WHAT IS BEING ASKED:
Find each line below that includes "queues", then copy it.

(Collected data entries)
'''
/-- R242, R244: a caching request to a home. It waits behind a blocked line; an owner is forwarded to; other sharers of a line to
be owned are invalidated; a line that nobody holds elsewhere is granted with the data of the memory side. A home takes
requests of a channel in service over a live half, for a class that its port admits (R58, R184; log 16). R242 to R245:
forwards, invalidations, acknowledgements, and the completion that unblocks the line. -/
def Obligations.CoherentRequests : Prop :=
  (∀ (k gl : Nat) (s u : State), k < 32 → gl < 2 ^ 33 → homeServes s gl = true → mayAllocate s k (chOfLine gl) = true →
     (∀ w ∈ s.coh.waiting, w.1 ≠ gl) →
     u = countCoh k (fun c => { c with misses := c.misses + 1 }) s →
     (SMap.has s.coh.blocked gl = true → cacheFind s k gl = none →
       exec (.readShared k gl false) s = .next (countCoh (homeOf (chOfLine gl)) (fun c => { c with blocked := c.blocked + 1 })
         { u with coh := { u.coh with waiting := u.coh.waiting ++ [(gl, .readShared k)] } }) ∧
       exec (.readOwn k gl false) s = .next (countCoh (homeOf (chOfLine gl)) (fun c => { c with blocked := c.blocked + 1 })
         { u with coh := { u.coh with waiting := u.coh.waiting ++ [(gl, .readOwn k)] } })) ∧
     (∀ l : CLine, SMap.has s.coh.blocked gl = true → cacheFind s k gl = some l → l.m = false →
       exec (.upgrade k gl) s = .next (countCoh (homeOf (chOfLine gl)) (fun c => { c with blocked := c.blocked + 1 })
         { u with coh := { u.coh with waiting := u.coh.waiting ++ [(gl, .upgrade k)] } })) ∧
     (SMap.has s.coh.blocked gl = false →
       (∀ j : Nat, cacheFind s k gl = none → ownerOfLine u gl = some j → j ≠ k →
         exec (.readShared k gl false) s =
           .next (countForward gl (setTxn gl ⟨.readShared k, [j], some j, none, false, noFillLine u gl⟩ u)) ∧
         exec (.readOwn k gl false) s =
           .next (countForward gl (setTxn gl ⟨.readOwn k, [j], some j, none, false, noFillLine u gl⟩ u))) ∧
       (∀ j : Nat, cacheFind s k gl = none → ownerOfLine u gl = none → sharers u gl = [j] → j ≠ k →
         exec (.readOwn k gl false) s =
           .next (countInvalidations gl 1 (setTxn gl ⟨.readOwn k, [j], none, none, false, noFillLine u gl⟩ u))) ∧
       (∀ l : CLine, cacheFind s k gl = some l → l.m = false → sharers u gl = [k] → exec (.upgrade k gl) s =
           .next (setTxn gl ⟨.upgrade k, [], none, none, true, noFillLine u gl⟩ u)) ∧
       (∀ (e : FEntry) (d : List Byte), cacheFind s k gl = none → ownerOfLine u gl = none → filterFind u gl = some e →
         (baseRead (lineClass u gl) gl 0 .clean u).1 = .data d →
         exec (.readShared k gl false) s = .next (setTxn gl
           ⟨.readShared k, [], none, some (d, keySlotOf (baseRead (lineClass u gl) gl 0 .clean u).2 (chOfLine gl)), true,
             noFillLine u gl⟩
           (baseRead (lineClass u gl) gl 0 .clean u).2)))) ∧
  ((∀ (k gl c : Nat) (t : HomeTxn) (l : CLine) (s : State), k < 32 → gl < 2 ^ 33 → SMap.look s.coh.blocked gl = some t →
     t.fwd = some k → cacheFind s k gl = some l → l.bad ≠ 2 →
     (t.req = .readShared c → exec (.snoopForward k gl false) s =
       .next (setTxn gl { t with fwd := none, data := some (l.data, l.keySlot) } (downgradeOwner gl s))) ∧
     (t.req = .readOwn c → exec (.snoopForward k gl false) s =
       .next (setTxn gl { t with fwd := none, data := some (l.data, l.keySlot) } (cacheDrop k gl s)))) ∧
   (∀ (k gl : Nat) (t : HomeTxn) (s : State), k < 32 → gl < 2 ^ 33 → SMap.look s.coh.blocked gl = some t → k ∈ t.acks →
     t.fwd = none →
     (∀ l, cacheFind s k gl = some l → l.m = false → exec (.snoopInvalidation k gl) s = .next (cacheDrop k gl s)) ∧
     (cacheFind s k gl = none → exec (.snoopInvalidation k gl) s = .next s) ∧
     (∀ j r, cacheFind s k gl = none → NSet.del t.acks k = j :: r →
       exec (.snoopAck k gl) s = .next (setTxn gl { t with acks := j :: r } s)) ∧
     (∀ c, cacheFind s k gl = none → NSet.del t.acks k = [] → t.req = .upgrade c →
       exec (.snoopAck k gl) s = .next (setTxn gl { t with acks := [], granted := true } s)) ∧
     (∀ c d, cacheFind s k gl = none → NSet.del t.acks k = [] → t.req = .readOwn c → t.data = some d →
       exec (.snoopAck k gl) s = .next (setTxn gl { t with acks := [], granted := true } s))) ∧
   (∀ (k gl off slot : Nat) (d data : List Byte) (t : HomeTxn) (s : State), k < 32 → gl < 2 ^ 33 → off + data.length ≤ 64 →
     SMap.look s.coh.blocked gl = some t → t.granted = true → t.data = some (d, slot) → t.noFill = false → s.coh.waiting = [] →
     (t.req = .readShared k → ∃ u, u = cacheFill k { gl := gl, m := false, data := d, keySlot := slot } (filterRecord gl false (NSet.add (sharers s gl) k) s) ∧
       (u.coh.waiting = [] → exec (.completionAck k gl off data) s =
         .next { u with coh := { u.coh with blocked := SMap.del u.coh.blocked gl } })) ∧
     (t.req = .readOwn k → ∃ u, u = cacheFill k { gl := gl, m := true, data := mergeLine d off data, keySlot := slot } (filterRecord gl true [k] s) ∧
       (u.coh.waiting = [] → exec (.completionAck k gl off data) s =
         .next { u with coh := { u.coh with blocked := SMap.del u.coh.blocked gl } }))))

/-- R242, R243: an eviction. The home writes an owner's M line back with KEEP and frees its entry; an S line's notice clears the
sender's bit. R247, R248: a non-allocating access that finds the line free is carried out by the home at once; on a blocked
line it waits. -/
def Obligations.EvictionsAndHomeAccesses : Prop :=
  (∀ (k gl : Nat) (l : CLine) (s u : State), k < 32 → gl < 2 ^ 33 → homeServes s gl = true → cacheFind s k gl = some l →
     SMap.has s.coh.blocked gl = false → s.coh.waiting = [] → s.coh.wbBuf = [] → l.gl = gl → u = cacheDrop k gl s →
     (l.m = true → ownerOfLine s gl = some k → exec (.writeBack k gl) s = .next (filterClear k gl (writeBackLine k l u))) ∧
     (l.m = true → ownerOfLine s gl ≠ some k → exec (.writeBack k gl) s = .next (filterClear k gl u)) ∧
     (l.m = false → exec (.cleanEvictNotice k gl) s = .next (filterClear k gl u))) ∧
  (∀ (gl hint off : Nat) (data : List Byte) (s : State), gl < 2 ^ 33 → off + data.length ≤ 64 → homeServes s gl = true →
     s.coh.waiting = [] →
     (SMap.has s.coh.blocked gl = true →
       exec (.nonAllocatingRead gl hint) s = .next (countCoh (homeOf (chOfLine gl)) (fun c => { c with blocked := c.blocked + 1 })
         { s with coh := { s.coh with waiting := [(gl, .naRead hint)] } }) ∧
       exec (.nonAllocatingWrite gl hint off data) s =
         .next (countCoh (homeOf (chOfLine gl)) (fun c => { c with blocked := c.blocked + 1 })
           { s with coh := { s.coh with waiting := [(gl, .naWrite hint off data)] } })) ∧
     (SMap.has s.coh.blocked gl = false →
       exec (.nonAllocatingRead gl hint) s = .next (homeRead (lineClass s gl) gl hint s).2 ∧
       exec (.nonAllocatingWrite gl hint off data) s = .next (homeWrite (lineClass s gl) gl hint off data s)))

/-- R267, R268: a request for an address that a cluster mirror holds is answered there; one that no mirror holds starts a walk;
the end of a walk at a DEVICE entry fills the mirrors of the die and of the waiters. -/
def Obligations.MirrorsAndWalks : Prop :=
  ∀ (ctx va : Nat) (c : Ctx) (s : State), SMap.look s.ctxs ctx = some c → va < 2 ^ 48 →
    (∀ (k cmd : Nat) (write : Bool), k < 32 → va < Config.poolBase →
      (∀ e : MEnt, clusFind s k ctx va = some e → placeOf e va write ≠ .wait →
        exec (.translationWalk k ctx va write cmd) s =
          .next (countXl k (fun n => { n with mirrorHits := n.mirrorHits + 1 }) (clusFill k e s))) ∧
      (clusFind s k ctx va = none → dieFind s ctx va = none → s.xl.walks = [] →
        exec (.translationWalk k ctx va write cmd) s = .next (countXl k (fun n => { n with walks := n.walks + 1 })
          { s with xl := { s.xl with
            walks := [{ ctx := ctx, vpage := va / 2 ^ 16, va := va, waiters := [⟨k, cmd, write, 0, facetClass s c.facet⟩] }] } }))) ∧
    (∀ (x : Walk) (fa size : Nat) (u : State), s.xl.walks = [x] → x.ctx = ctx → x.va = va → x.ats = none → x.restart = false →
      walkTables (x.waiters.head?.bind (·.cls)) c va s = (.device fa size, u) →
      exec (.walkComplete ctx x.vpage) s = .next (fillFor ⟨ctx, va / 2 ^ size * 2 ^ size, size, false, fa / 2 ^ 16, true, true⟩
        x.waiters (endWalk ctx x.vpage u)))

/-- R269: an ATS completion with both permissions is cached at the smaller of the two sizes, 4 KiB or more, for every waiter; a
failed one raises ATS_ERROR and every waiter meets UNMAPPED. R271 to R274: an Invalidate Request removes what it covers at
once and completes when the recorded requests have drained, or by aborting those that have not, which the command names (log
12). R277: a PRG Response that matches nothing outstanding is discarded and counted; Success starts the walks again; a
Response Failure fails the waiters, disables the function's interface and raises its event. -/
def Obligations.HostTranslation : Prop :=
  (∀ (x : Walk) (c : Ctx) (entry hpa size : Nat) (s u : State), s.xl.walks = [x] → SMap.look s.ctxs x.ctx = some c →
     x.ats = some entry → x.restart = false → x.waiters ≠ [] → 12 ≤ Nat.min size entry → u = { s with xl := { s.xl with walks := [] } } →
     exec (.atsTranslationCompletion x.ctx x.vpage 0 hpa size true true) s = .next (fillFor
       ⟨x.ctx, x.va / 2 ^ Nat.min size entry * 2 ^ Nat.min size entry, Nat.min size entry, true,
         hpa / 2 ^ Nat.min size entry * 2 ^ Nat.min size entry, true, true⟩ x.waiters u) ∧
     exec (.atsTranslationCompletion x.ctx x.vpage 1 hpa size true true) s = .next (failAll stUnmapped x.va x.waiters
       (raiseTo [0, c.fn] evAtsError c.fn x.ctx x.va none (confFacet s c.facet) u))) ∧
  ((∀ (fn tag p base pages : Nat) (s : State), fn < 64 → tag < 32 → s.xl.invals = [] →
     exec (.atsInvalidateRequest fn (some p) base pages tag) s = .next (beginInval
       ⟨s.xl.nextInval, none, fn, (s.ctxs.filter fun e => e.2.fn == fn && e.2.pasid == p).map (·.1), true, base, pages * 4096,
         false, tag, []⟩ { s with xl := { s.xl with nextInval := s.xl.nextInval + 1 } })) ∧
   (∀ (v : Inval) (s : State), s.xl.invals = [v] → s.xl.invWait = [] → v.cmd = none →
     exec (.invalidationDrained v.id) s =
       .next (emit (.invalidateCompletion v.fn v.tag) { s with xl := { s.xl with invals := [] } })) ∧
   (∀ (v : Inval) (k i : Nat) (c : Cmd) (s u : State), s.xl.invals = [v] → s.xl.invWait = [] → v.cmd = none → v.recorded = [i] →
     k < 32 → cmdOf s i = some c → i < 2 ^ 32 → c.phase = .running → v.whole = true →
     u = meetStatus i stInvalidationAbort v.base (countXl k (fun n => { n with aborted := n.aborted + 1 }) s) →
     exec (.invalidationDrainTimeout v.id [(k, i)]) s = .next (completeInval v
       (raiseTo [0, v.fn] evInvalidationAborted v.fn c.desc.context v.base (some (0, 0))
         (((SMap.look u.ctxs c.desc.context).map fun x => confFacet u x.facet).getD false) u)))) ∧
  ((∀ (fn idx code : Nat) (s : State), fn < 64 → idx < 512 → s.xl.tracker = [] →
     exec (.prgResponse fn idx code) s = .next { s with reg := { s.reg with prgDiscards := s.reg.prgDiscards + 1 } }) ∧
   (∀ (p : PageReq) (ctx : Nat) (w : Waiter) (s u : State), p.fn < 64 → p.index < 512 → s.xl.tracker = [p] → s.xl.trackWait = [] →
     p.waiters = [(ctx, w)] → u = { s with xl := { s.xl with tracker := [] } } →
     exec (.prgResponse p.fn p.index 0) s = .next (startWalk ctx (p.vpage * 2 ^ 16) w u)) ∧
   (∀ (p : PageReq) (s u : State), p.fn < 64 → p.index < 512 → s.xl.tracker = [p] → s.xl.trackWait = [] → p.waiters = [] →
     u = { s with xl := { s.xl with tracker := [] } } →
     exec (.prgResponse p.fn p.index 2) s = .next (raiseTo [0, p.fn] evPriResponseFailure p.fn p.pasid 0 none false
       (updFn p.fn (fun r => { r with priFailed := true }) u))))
'''
'''
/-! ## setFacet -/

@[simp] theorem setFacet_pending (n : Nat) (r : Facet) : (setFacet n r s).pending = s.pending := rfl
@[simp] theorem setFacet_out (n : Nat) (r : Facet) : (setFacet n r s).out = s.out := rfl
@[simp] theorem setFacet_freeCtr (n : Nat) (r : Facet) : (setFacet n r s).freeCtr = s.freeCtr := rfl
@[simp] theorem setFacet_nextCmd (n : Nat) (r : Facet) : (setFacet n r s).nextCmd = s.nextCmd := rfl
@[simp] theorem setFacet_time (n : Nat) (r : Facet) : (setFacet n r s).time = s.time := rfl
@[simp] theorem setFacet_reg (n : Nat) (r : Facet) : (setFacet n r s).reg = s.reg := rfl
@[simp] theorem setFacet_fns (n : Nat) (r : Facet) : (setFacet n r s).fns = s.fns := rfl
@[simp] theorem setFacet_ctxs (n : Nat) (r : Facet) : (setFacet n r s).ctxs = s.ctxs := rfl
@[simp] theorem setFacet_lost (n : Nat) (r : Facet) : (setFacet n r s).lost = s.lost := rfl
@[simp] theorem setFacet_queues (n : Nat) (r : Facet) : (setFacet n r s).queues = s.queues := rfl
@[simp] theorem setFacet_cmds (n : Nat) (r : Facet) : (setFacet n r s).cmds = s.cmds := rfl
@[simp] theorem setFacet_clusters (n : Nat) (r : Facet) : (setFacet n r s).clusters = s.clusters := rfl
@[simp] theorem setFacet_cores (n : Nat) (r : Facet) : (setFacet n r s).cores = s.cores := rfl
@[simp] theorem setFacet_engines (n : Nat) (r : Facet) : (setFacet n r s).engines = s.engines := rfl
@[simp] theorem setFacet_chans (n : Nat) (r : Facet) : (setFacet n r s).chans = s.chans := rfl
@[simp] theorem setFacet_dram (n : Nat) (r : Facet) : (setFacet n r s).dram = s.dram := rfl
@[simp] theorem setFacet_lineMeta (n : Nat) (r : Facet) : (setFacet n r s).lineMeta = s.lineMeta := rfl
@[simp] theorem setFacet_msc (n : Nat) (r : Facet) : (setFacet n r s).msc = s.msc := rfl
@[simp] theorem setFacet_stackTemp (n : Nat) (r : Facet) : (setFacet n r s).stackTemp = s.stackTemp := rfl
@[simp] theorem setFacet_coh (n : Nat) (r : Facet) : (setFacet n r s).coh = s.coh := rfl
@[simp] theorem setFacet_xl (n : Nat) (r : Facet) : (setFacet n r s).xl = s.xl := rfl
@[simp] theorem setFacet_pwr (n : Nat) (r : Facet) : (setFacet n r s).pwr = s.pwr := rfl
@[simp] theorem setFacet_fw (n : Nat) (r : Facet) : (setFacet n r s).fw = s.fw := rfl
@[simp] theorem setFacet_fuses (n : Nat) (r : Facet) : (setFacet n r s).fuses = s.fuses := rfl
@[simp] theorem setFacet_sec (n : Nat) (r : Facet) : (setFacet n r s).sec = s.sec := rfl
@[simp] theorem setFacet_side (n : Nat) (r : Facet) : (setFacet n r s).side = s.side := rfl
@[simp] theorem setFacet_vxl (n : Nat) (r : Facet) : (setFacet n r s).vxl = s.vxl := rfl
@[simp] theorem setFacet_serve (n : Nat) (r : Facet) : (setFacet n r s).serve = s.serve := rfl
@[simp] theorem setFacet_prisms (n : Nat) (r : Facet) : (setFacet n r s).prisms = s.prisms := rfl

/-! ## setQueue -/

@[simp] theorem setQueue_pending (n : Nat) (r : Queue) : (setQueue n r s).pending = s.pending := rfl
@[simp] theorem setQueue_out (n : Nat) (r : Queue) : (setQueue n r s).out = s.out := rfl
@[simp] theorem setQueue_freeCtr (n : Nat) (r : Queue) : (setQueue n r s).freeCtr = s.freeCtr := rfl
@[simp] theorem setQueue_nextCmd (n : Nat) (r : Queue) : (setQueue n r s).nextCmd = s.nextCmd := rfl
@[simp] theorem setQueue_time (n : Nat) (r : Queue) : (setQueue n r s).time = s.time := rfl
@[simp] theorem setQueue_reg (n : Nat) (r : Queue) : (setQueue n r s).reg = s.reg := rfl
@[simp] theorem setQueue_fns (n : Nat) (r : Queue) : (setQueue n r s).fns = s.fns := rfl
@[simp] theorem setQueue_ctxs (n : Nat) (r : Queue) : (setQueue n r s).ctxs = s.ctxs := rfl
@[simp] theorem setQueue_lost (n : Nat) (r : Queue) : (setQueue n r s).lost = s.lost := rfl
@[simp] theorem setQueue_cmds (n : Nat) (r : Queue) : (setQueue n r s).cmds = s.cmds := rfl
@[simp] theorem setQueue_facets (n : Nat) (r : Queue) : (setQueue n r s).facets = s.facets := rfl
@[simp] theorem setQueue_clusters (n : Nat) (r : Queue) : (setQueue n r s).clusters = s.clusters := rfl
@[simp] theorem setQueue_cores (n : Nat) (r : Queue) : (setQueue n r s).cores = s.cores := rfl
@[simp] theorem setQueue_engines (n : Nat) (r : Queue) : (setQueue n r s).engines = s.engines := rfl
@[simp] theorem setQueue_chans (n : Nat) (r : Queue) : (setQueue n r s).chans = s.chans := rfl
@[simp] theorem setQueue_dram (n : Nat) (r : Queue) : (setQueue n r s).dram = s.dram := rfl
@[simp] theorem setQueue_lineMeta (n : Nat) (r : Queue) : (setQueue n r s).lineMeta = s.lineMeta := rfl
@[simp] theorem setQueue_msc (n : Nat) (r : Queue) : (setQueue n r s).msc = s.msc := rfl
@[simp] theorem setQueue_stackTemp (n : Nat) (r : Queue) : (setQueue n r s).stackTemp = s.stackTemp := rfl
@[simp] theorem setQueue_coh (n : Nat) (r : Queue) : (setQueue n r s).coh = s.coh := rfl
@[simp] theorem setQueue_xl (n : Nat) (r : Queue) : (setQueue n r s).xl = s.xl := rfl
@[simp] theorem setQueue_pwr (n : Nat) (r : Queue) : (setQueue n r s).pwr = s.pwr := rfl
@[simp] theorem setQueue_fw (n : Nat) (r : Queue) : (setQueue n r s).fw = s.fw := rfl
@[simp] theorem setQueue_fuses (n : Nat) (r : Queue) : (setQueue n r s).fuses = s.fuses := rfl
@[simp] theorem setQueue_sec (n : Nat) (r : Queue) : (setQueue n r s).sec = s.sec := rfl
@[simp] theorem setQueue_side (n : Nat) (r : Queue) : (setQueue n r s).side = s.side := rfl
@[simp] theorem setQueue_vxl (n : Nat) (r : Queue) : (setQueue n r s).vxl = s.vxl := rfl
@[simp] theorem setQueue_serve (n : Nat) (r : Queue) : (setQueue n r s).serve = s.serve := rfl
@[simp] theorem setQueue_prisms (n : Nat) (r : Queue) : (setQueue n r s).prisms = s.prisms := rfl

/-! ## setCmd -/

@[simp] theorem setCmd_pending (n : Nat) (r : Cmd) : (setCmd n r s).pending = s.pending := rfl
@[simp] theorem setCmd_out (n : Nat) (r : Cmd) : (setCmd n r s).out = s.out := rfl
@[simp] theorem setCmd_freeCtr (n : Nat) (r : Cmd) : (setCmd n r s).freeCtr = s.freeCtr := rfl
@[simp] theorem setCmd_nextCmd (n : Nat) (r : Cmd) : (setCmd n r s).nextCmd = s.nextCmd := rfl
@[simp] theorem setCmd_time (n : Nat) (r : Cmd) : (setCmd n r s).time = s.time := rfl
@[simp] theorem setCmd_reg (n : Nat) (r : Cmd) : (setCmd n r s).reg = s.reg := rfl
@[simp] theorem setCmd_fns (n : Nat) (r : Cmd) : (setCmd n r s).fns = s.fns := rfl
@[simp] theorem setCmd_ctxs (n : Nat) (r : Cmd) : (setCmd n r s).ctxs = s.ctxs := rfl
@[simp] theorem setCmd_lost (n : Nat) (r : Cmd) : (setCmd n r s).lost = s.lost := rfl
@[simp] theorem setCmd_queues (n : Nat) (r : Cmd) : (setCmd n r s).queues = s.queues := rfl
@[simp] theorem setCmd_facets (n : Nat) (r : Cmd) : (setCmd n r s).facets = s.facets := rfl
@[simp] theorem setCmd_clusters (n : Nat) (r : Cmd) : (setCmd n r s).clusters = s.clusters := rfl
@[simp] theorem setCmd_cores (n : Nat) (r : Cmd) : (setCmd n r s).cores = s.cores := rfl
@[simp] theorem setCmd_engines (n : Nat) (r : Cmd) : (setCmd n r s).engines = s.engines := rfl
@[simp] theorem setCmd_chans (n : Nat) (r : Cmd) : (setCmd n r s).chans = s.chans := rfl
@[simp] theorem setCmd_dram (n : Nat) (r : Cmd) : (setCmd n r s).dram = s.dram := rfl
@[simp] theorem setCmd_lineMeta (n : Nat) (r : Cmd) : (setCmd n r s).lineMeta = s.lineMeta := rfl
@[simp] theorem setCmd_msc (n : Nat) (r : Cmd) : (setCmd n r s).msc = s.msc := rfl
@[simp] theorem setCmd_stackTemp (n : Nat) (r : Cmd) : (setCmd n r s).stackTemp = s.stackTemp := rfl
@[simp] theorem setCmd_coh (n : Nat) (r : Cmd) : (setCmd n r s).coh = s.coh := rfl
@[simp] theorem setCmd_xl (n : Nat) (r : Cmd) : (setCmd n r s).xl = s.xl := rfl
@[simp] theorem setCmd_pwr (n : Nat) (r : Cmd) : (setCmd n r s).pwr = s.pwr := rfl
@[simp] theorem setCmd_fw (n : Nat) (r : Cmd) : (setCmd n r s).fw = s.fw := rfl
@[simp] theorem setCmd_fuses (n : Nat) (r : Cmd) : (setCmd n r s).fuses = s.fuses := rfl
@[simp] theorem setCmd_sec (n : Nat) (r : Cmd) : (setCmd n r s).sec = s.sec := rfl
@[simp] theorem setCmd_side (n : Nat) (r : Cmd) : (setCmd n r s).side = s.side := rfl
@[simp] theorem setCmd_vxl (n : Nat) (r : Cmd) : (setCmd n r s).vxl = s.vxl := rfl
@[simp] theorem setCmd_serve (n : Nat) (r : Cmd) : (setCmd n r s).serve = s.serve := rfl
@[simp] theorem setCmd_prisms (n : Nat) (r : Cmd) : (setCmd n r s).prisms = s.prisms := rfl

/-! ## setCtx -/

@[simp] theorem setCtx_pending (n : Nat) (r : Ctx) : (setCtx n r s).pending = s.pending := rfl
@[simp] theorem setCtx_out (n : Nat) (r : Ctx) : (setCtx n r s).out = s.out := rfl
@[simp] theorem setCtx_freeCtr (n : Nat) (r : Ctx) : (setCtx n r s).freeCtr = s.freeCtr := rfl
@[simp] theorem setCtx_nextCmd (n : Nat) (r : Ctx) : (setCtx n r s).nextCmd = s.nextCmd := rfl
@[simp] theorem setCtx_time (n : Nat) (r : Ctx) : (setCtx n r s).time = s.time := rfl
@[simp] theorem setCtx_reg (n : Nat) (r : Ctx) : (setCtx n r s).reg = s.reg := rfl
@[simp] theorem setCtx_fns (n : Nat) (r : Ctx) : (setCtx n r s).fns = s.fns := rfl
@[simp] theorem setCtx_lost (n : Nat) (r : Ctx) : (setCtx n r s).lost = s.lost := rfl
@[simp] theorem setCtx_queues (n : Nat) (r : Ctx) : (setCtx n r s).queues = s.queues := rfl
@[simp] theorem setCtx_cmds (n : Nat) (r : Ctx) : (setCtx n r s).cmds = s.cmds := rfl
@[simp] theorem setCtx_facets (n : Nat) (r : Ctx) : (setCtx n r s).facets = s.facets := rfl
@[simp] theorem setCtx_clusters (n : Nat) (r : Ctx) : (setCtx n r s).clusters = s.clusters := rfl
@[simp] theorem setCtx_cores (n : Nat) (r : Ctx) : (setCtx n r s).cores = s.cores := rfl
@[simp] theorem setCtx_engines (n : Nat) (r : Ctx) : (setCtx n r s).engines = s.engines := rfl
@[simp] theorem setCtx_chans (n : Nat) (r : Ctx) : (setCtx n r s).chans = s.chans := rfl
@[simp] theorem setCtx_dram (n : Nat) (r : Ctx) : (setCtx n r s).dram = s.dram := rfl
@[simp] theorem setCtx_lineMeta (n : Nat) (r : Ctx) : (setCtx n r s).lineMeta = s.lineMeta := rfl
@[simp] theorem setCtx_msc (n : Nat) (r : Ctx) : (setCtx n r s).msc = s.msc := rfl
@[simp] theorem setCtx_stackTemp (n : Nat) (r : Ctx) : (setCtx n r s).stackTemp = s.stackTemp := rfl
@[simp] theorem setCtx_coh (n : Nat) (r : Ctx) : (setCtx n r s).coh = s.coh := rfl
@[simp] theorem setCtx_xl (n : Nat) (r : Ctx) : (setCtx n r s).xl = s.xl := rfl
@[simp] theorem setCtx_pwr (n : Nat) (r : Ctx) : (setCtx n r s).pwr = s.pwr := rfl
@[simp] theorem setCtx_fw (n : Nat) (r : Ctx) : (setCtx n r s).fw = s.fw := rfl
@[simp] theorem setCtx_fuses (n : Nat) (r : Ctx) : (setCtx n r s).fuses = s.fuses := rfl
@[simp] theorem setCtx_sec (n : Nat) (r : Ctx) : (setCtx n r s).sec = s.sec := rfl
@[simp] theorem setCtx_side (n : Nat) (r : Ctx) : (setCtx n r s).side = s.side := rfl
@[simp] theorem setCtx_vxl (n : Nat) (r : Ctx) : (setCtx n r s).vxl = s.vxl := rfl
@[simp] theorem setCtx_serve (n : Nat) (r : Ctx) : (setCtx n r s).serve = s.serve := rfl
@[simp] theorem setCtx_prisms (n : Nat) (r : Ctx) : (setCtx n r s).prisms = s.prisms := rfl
'''
SOLUTION TO THIS PROBLEM:
@[simp] theorem setFacet_queues (n : Nat) (r : Facet) : (setFacet n r s).queues = s.queues := rfl
@[simp] theorem setCmd_queues (n : Nat) (r : Cmd) : (setCmd n r s).queues = s.queues := rfl
@[simp] theorem setCtx_queues (n : Nat) (r : Ctx) : (setCtx n r s).queues = s.queues := rfl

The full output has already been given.